Best Design: Dynamic allocation of memory alignment

We can further extend this example by dynamically allocating the arrangement of the Structure S2:

In this case, you still need to use _MM_MALLOC or a Portable Operating system interface (POSIX) that is equivalent to assigning aligned memory to the pointer, but by using _declspec (align (32)), You just want to force the alignment to 32 bytes for each element in the permutation arr1.

best-of-breed design: Use Align (n) and structs to enforce cache locality for small data elements

You can also use this data alignment support to provide the benefits of using optimization for cache lines.
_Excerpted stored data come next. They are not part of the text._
-- ==== Sys2Proof/Laws/Arena.lean ====
section
/-! SUPPORT. The arena's invariant after one primitive step, and that no primitive step from a state of the two invariants
faults. -/

namespace Sys2Proof.Machine

/-! ## Growing the arena -/

/-- Every allocated entry stays allocated, and an internal one internal. -/
structure State.Grows (s t : State) : Prop where
  length : s.nodes.length ≤ t.nodes.length
  internal : ∀ n, s.isInternal n → t.isInternal n
  children : (∀ x ∈ s.nodes, x.below s.nodes.length) → ∀ x ∈ t.nodes, x.below t.nodes.length

theorem Node.below_mono {x : Node} {n k : Nat} (h : x.below n) (hk : n ≤ k) : x.below k := by
  cases x with
  | leaf _ _ => trivial
  | internal _ _ _ => exact ⟨Nat.lt_of_lt_of_le h.1 hk, Nat.lt_of_lt_of_le h.2 hk⟩

theorem State.Grows.same {s t : State} (h : t.nodes = s.nodes) : s.Grows t :=
  ⟨by rw [h], fun n hn => by unfold State.isInternal; rw [h]; exact hn, fun hc => by rw [h]; exact hc⟩

theorem State.Grows.trans {s t u : State} (h : s.Grows t) (h' : t.Grows u) : s.Grows u :=
  ⟨h.length.trans h'.length, fun n hn => h'.internal n (h.internal n hn), fun hc => h'.children (h.children hc)⟩

/-- A new entry whose children are allocated. -/
theorem State.Grows.append {s t : State} {x : Node} (h : t.nodes = s.nodes ++ [x]) (hx : x.below (s.nodes.length + 1)) :
    s.Grows t := by
  have hl : t.nodes.length = s.nodes.length + 1 := by rw [h]; simp
  refine ⟨by omega, fun n hn => ?_, fun hc y hy => ?_⟩
  · obtain ⟨f, l, r, hn⟩ := hn
    refine ⟨f, l, r, ?_⟩
    rw [h, List.getElem?_append_left (List.getElem?_eq_some_iff.1 hn).1]; exact hn
  · rw [hl]
    rw [h] at hy
    rcases List.mem_append.1 hy with hy | hy
    · exact Node.below_mono (hc y hy) (Nat.le_succ _)
    · rw [List.mem_singleton.1 hy]; exact hx

/-- A child written into an internal entry. -/
theorem State.Grows.set {s t : State} {p n : Byte} {right : Bool} {x : Node} (hx : s.nodes[p.toNat]? = some x)
    (h : t.nodes = s.nodes.set p.toNat (x.withChild right n)) (hn : n.toNat < s.nodes.length) : s.Grows t := by
  have hl : t.nodes.length = s.nodes.length := by rw [h, List.length_set]
  obtain ⟨hp, hxe⟩ := List.getElem?_eq_some_iff.1 hx
  refine ⟨hl.ge, fun k hk => ?_, fun hc y hy => ?_⟩
  · obtain ⟨f, l, r, hk⟩ := hk
    unfold State.isInternal
    rw [h, List.getElem?_set]
    split
    · next hpk =>
      rw [← hpk, hx] at hk
      cases hk
      cases right
      · exact ⟨_, _, _, rfl⟩
      · exact ⟨_, _, _, rfl⟩
    · exact ⟨f, l, r, hk⟩
  · rw [hl]
    rw [h] at hy
    rcases List.mem_or_eq_of_mem_set hy with hy | rfl
    · exact hc y hy
    · have hb := hc x (hxe ▸ List.getElem_mem hp)
      cases x with
      | leaf _ _ => trivial
      | internal _ l r =>
        cases right
        · exact ⟨hn, hb.2⟩
        · exact ⟨hb.1, hn⟩

theorem Micro.namesNode_grows {s t : State} {m : Micro} (h : m.namesNode s) (g : s.Grows t) : m.namesNode t := by
  cases m <;> first | trivial | exact Nat.lt_of_lt_of_le h g.length | exact g.internal _ h

/-! ## The tree under construction in COMPRESS -/

/-- The queue's tags and the nodes' children are allocated. -/
structure State.Tagged (s : State) : Prop where
  children : ∀ x ∈ s.nodes, x.below s.nodes.length
  tags : ∀ e ∈ s.heap, e.tag.toNat < s.nodes.length

theorem ofNat_toNat_lt {n : Nat} (h : n < Config.nodeCap) : (BitVec.ofNat 8 n).toNat = n := by
  unfold Config.nodeCap at h
  rw [BitVec.toNat_ofNat]; omega

theorem mem_heapPop {m : Mode} {h : List Entry} {e : Entry} (he : e ∈ heapPop m h) : e ∈ h := by
  cases h with
  | nil => cases he
  | cons r rest => exact List.mem_cons_of_mem _ ((heapPop_perm m r rest).mem_iff.1 he)

theorem mem_heapPush {m : Mode} {h : List Entry} {e x : Entry} (he : x ∈ heapPush m e h) : x = e ∨ x ∈ h :=
  List.mem_cons.1 ((heapPush_perm m e h).mem_iff.1 he)

/-- Alloc, then Push of an entry with the new node's index. -/
theorem alloc_push_tagged {s t : State} {n : Node} {key : Word} {tie : Byte}
    (hn : n.below s.nodes.length) (g : s.Grows t) (hl : t.nodes.length ≤ s.nodes.length) (ht : t.Tagged) :
    (withAlloc n t fun i u => push ⟨key, tie, i⟩ u).Meets (fun u => u.Tagged ∧ s.Grows u) (fun _ u => s.Grows u) True := by
  rw [withAlloc_meets]
  split
  · exact g
  · next hroom =>
    have hroom := Nat.lt_of_not_le hroom
    have hlen := Nat.le_antisymm hl g.length
    have gn : t.Grows { t with
        nodes := t.nodes ++ [n], treeNodes := BitVec.ofNat 32 (t.nodes.length + 1) } :=
      .append rfl (Node.below_mono hn (by omega))
    rw [push_meets]
    split
    · exact g.trans gn
    · refine ⟨⟨(gn.children ht.children), fun e he => ?_⟩, g.trans (gn.trans (.same rfl))⟩
      have hle : (t.nodes ++ [n]).length = t.nodes.length + 1 := by simp
      show e.tag.toNat < (t.nodes ++ [n]).length
      rw [hle]
      rcases mem_heapPush he with rfl | he
      · show (BitVec.ofNat 8 t.nodes.length).toNat < _
        rw [ofNat_toNat_lt hroom]; omega
      · have := ht.tags e he; omega
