-- ==== Sys2Proof/Laws/Steps.lean ====
section
/-! SUPPORT. What a step of a busy block is: an input that leaves the running command alone, and then the SEQUENCER. -/

namespace Sys2Proof.Machine

/-- What an input other than a reset changes while a command runs: the host's registers, the devices, the inputs and the answers,
none of which the SEQUENCER works on. -/
structure State.Hears (s t : State) : Prop where
  params : t.params = s.params
  pqMode : t.pqMode = s.pqMode
  busy : t.busy = s.busy
  err : t.err = s.err
  errReg : t.errReg = s.errReg
  result : t.result = s.result
  result2 : t.result2 = s.result2
  heap : t.heap = s.heap
  wr : t.wr = s.wr
  rd : t.rd = s.rd
  symcount : t.symcount = s.symcount
  srcCount : t.srcCount = s.srcCount
  snkCount : t.snkCount = s.snkCount
  treeNodes : t.treeNodes = s.treeNodes
  intDone : t.intDone = true → s.intDone = true
  intError : t.intError = true → s.intError = true
  tables : t.tables = s.tables
  inbuf : t.inbuf = s.inbuf
  inlen : t.inlen = s.inlen
  nodes : t.nodes = s.nodes
  root : t.root = s.root
  seq : t.seq = s.seq
  trace : t.ports.trace = s.ports.trace
  inReset : t.inReset = true → s.inReset = true

/-- A step of a busy block, no reset: the input, then the SEQUENCER from where it stood. -/
theorem step_busy {s t : State} (busy : s.busy = true) (reset : ¬ s.resets) (h : step s = .next t) :
    ∃ s₀, s.Hears s₀ ∧ settle s₀ = .next t := by
  unfold step at h
  split at h
  · exact ⟨s, by constructor <;> first | rfl | exact id, h⟩
  · next e rest he =>
    unfold handleEvent at h
    split at h
    · next a =>
      unfold hostAccess at h
      dsimp only at h
      split at h
      · next hsel =>
        split at h
        · next hword =>
          split at h
          · refine ⟨_, ?_, h⟩
            unfold hostRead
            split
            · constructor <;> first | rfl | exact id
            · constructor <;> first | rfl | exact id
          · next v hv =>
            split at h
            · exact ⟨_, by constructor <;> first | rfl | exact id, h⟩
            · next hr =>
              split at h
              · unfold writeCmd at h
                split at h
                · next i _ =>
                  have : exec i ({ s with events := rest, reply := .ack } : State) =
                      settle (dropCommand { s with events := rest, reply := .ack }) := by
                    cases i <;> exact if_pos (by simp [busy])
                  exact ⟨_, by constructor <;> first | rfl | exact id, this.symm.trans h⟩
                · exact ⟨_, by constructor <;> first | rfl | exact id, (if_pos (by simp [busy])).symm.trans h⟩
              · refine ⟨_, ?_, h⟩
                have hsel : s.params.hcBase ≤ a.addr ∧ a.addr < s.params.hcBase + Config.windowBytes := by
                  simpa [selected] using hsel
                have hword : a.bytes = 4 ∧ (a.addr - s.params.hcBase) % 4 = 0 := by simpa [isWordAccess] using hword
                unfold writeRegister
                split
                · next hoff =>
                  have hoff : a.addr - s.params.hcBase = 0x010 := hoff
                  unfold writeCtrl
                  split
                  · next hv1 =>
                    refine absurd (.inr ⟨v, rest, ⟨by simpa using hr, by decide, by decide, ?_⟩, hv1⟩) reset
                    obtain ⟨addr, bytes, write⟩ := a
                    simp only at hsel hword hoff hv
                    rw [he]
                    simp only [List.cons.injEq, Event.access.injEq, Access.mk.injEq, and_true]
                    exact ⟨by omega, hword.1, hv⟩
                  · split
                    · next hc => simp [busy] at hc
                    · constructor <;> first | rfl | exact id
                · unfold writeStatus
                  simp only [busy, Bool.not_true, Bool.and_false, Bool.false_eq_true, if_false]
                  constructor <;> first | rfl | exact busy.symm | exact id
                · constructor <;> first | rfl | exact id
                · constructor <;> first | rfl | exact id
                · constructor <;> first | rfl | exact id | exact fun h => (Bool.and_eq_true_iff.1 h).1
                · constructor <;> first | rfl | exact id
                · constructor <;> first | rfl | exact id
        · exact ⟨_, by constructor <;> first | rfl | exact id, h⟩
      · exact ⟨_, by constructor <;> first | rfl | exact id, h⟩
    · next level =>
      refine ⟨_, ?_, h⟩
      unfold hcRst
      split
      · next hl => exact absurd (.inl ⟨rest, by rw [he, hl]⟩) reset
      · constructor <;> first | rfl | exact fun h => Bool.noConfusion h | exact id
    · exact ⟨_, by constructor <;> first | rfl | exact id, h⟩
    · unfold sourceAnswers at h
      split at h
      · split at h
        · exact ⟨_, by constructor <;> first | rfl | exact id, h⟩
        · cases h
      · exact ⟨_, by constructor <;> first | rfl | exact id, h⟩
    · exact ⟨_, by constructor <;> first | rfl | exact id, h⟩
    · exact ⟨_, by constructor <;> first | rfl | exact id, h⟩

/-- An input leaves what is left of the command as it was. -/
theorem State.Hears.commandInv {s t : State} (h : s.Hears t) (c : s.commandInv) : t.commandInv := by
  have hl : t.latched = s.latched := by unfold State.latched; rw [h.seq]
  refine ⟨by rw [hl, h.seq]; exact c.steps, by rw [h.seq]; exact c.results, fun hc => ?_⟩
  obtain ⟨h1, h2, h3, h4⟩ := c.codec (hl ▸ hc)
  exact ⟨by rw [h.seq, h.trace]; exact h1, by rw [h.seq, h.wr]; exact h2, by rw [h.seq, h.rd]; exact h3,
    by rw [h.seq, h.nodes]; exact h4⟩

/-- What each command has to do when it is accepted is that command's, and names no error but by raising it later. -/
theorem exec_command (i : Instr) (s : State) :
    ∃ steps, exec i s = command i steps s ∧ (accept i steps s).commandInv ∧ ∀ m ∈ steps, m.namesError := by
  have names : ∀ steps : List Micro, (steps.all fun m => !(m matches .raise _ | .fail _ _ _)) = true → ∀ m ∈ steps, m.namesError := by
    intro steps h m hm
    have := List.all_eq_true.1 h m hm
    cases m <;> trivial
  cases i
  all_goals refine ⟨_, rfl, accept_command ?_ ?_ ?_, names _ ?_⟩
  all_goals first
    | exact fun h => Bool.noConfusion h
    | (simp only [Instr.opcode]; decide)
    | decide
    | (intro _; exact ⟨[], _, rfl, by decide, rfl, by decide⟩)
    | (intro _; exact ⟨readBits _, _, rfl, by decide, rfl, by decide⟩)

/-- Running a command, in one induction: `Q` holds as long as the command runs, `R` once it is over. -/
theorem settle_command {Q R : State → Prop} {op : Byte} {s t : State} (busy : s.busy = true) (opcode : s.latched.opcode = op)
    (belongs : ∀ m ∈ s.seq.todo, m.belongsTo op = true) (start : Q s)
    (go : ∀ u m rest v, Q u → m.belongsTo op = true → u.seq.todo = m :: rest → m.endsCommand = false →
      microStep m (u.next rest) = .go v → Q v)
    (raise : ∀ u m rest e v, Q u → m.belongsTo op = true → u.seq.todo = m :: rest → m.endsCommand = false →
      microStep m (u.next rest) = .raise e v → Q (raiseError e v))
    (ends : ∀ u m rest v, Q u → m.belongsTo op = true → u.seq.todo = m :: rest → m.endsCommand = true →
      microStep m (u.next rest) = .go v → R v) (e : settle s = .next t) :
    (t.busy = true ∧ t.latched.opcode = op ∧ Q t) ∨ (t.busy = false ∧ t.seq = .idle ∧ R t) := by
  suffices h : (t.busy = true ∧ (t.latched.opcode = op ∧ ∀ m ∈ t.seq.todo, m.belongsTo op = true) ∧ Q t) ∨
      (t.busy = false ∧ t.seq = .idle ∧ R t) from h.imp (fun h => ⟨h.1, h.2.1.1, h.2.2⟩) id
  refine settle_induction (P := fun u => (u.busy = true ∧ (u.latched.opcode = op ∧ ∀ m ∈ u.seq.todo, m.belongsTo op = true) ∧ Q u) ∨
      (u.busy = false ∧ u.seq = .idle ∧ R u)) ?_ ?_ (.inl ⟨busy, ⟨opcode, belongs⟩, start⟩) e
  · rintro u m rest v (⟨hb, hop, hq⟩ | ⟨-, hs, -⟩) todo step
    · have hm' := hop.2 m (by rw [todo]; exact List.mem_cons_self ..)
      cases hm : m.endsCommand with
      | true =>
        refine .inr ⟨?_, ?_, ends u m rest v hq hm' todo hm step⟩ <;>
          (cases m <;> first | exact Bool.noConfusion hm | (cases step; rfl))
      | false =>
        have same := (microStep_frame m (u.next rest) hm).of_go step
        exact .inl ⟨same.busy.trans hb, (microStep_steps hop.1 hop.2 todo hm).of_go step, go u m rest v hq hm' todo hm step⟩
    · rw [hs] at todo; cases todo
  · rintro u m rest e v (⟨hb, hop, hq⟩ | ⟨-, hs, -⟩) todo step
    · have hm : m.endsCommand = false := by
        cases hm : m.endsCommand with
        | false => rfl
        | true => cases m <;> first | exact Bool.noConfusion hm | cases step
      have same := (microStep_frame m (u.next rest) hm).of_raise step
      exact .inl ⟨same.busy.trans hb, (microStep_steps hop.1 hop.2 todo hm).of_raise step,
        raise u m rest e v hq (hop.2 m (by rw [todo]; exact List.mem_cons_self ..)) todo hm step⟩
    · rw [hs] at todo; cases todo

end Sys2Proof.Machine
end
By aggregating small objects that are often used together into a structure and forcing the structure to allocate memory from the start of the cache line, you can effectively guarantee that every object will be loaded into the cache in a timely manner when needed, which can have a noticeable performance boost. For example, considering the two frequently called variables I and J, they may be assigned to different tell cache lines. You can declare them as follows:

By declaring variables in this way, the compiler can ensure that the variables are assigned to the same cache line.

HPE offers a "Genuine IDE Joint Promotion program" with a range of Ides as low as half-price (due date 2014/12/31). There are also 50 percent time-limited snapping and free collar iphone?6, Ipad?air and other good gifts!


Code performance--Inventory data structure design scheme

Contact Us

The content source of this page is from Internet, which doesn't represent Alibaba Cloud's opinion; products and services mentioned on that page don't have any relationship with Alibaba Cloud. If the content of the page makes you feel confusing, please write us an email, we will handle the problem within 5 days after receiving your email.

If you find any instances of plagiarism from the community, please send an email to: info-contact@alibabacloud.com and provide relevant evidence. A staff member will contact you within 5 working days.

A Free Trial That Lets You Build Big!

Start building with 50+ products and up to 12 months usage for Elastic Compute Service

  • Sales Support

    1 on 1 presale consultation

  • After-Sales Support

    24/7 Technical Support 6 Free Tickets per Quarter Faster Response

  • Alibaba Cloud offers highly flexible support services tailored to meet your exact needs.